“Babylon” by Lady Gaga, Thursday, June 9, 2022

In a true Pride month fashion, we return to Chromatica, Lady Gaga's 2020 master class in Dance Pop, this time to the epic closer, "Babylon." Recall, last month, we talked about how Chromatica is actually a concept record that needs to be experienced in one listen, despite how much you might find yourself re-listening to the tracks. If we make it to "Babylon," we've already been propelled through a "Wonderland" of '80s and '90s-inspired keyboard dance music that seems to emit the metallic pinks, greens, and blues seen in fashions from, say 1992. In a surreal way, we've gotten a better sense of who Lady Gaga is--a tragic pop star craving "Stupid Love" and dealing with her inner demons on "911."
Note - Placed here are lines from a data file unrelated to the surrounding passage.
-- ==== Sys2Proof/Decode.lean ====
section
/-!
DEFINITION. The commands have no encoding: no row of spec/opcode_table.json gives bits.
-/
namespace Sys2Proof

/-- No row of the table gives bits, so no word spells a command. -/
def decodeTableWord (_ _ : Nat) : Option Instr := none

end Sys2Proof
end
WE CAN PARTY LIKE IT'S B.C. Then we've come to the end of Chromatica, and yet by the time we get to the saxophone on "Babylon" we feel like the party is only getting started and that we're in it for another spin. The track opens with a loon call. Our friends at Switched On Pop, in their analysis of the track tell us that the loon call appears on many '90s house tracks because it was a recorded sound on a popular '90s keyboard. "Babylon" is a heavily coded track with historical, religious, and queer references. One aspect that is often talked about with this track is Madonna's "Vogue," particularly in reference to the Lady Gaga-robot voice heard throughout the album, but most clearly on "Babylon." The critics on the Switched On Pop podcast point out that "voguing" Madonna appropriating queer culture, particularly gay men imitating the way that drag queens talk. When Lady Gaga imitates Madonna and gay men sing along to Lady Gaga or Madonna, there's a sort of mirror-within-a-mirror effect, amplifying the significance of the original culture. 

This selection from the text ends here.